**TASK GOAL:** Which lines run from the line with "def mergeReset (holding" through the line with "match p with" in the entries below? Print them exactly, both ends included, and nothing more.

*** Opening MATERIAL SUPPLIED ***

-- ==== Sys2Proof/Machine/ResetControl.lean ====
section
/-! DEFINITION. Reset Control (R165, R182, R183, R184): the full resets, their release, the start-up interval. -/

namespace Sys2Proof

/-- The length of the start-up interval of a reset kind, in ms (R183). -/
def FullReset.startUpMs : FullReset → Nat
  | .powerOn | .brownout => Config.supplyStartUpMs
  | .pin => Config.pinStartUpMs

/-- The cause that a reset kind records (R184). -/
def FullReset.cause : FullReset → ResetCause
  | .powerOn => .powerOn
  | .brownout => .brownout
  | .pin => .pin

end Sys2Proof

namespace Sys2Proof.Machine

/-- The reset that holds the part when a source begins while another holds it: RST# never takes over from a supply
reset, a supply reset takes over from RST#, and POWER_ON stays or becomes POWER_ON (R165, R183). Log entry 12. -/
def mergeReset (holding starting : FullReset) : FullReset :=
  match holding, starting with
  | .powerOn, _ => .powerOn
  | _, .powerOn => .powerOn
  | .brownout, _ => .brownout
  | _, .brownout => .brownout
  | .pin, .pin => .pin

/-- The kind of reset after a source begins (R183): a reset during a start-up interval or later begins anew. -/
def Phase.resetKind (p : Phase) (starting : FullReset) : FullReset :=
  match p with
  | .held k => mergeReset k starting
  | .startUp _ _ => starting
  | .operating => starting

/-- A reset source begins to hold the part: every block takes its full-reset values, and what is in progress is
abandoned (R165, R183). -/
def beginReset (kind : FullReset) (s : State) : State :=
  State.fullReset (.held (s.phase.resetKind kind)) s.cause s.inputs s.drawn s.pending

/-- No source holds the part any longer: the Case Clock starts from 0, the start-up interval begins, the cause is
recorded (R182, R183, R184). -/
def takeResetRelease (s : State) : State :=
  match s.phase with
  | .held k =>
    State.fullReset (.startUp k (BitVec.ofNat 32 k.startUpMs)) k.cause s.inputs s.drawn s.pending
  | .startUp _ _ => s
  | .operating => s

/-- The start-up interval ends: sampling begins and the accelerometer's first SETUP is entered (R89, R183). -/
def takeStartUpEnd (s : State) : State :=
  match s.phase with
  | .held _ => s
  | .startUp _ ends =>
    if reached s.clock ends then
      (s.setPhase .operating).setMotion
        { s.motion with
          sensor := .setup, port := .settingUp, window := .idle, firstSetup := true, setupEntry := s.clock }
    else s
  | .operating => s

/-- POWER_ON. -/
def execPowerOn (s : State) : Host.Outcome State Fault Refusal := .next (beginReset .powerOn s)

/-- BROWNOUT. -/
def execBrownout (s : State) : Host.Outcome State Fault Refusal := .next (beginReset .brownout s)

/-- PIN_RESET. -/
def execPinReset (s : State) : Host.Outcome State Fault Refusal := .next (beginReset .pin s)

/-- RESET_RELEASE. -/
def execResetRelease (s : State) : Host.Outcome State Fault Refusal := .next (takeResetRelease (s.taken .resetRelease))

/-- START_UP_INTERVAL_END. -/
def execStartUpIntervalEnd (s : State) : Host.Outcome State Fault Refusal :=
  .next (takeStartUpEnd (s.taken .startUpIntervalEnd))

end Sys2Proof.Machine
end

*** Closing MATERIAL SUPPLIED ***

**FINISHED TASK:**
def mergeReset (holding starting : FullReset) : FullReset :=
  match holding, starting with
  | .powerOn, _ => .powerOn
  | _, .powerOn => .powerOn
  | .brownout, _ => .brownout
  | _, .brownout => .brownout
  | .pin, .pin => .pin

/-- The kind of reset after a source begins (R183): a reset during a start-up interval or later begins anew. -/
def Phase.resetKind (p : Phase) (starting : FullReset) : FullReset :=
  match p with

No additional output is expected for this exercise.